Blick auf die Dauerbaustelle Stuttgart Hauptbahnhof. Die Eröffnung verschiebt sich zum wiederholten Male. Vor 2027 geht nichts.
Foto: picture alliance / imageBROKER | Lilly
Seit mehr als 15 Jahren prägt ein einziges Projekt das Zentrum Stuttgarts. Baustellen bestimmen Wege, Lärm den Alltag, Zäune das Stadtbild. Stuttgart 21 sollte die Region verkehrlich modernisieren. Herausgekommen ist ein Jahrhundertvorhaben, das regelmäßig an seinen eigenen Ambitionen scheitert. Jetzt steht fest: Der neue Tiefbahnhof öffnet frühestens im Dezember 2027. Ein weiteres Jahr Verzögerung, obwohl der Termin 2026 bereits als Korrektur galt.

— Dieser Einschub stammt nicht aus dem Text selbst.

/-- The stored bytes of a key, `d` where nothing is stored. -/
def bytesOr (m : List (Nat × Bytes)) (k : Nat) (d : Bytes) : Bytes := match m.find? fun e => e.1 = k with | some e => e.2 | none => d
/-- The active value and the shadow of a staged object. -/
def State.activeBytes (s : State) (index sub : Nat) (o : Obj) : Bytes := bytesOr s.tally.active (objKey index sub) o.default
def State.shadowBytes (s : State) (index sub : Nat) (o : Obj) : Bytes := bytesOr s.tally.shadow (objKey index sub) (s.activeBytes index sub o)

end Sys2Proof.Machine
end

Quellen aus Bahn-Aufsichtsrat und Projektgremium bestätigen: Selbst die gestaffelte Inbetriebnahme, die den Betrieb entlasten sollte, ist Geschichte. Die technische Infrastruktur ist nicht bereit.
Inhaltsverzeichnis
- Digitale Leitstelle im Zeitverzug
- Die Idee einer stufenweisen Eröffnung – und ihr Ende
- Ein Bahnknoten, der weit über den Bahnhof hinausgeht
- Warum die „21“ nie das Jahr meinte
- Bekannte Risiken – aber unterschätzt
- Kosten: eine Zahl, die ständig wächst
- Zeitgewinn im Fernverkehr – aber nicht wegen des Tiefbahnhofs
- Warum Tunnelbau in Stuttgart besonders anspruchsvoll ist
- Ein Projekt, das die Stadt verändert hat – und weiter verändert
- Zeitleiste im Überblick
Digitale Leitstelle im Zeitverzug
Die Bahn verweist auf technische Probleme im Bahnknoten. Gemeint ist vor allem der vollständige Verzicht auf klassische Signale. Stuttgart 21 soll komplett auf ETCS basieren – ein digitaler Standard, der Züge per Funk führt und Geschwindigkeiten permanent überwacht. Die Vorteile liegen theoretisch auf der Hand: weniger Technik im Gleis, mehr Durchlass, ein flexibler Betrieb.
Doch die Realität bremst. Interne Unterlagen sprechen von „abgespannten Arbeiten“. Ein Hinweis darauf, dass die Digitalisierung nicht in dem Tempo vorankommt, das erforderlich wäre. Auch am eigentlichen Tiefbahnhof hakt es weiter. Die Bahn hatte selbst eingeräumt, dass der Knoten „komplexer als ursprünglich kalkuliert“ sei.
Die Idee einer stufenweisen Eröffnung – und ihr Ende
Im Sommer 2025 wollte die Bahn den Druck reduzieren. Der Plan sah drei Phasen vor:
- Fernverkehr und Teile des Regionalverkehrs sollten ab Dezember 2026 in den neuen Bahnhofsbereich rollen.
- Andere Linien wären bis Mitte 2027 im bestehenden Kopfbahnhof geblieben.
- Die Gäubahn wäre erst 2027 vollständig umgelegt worden.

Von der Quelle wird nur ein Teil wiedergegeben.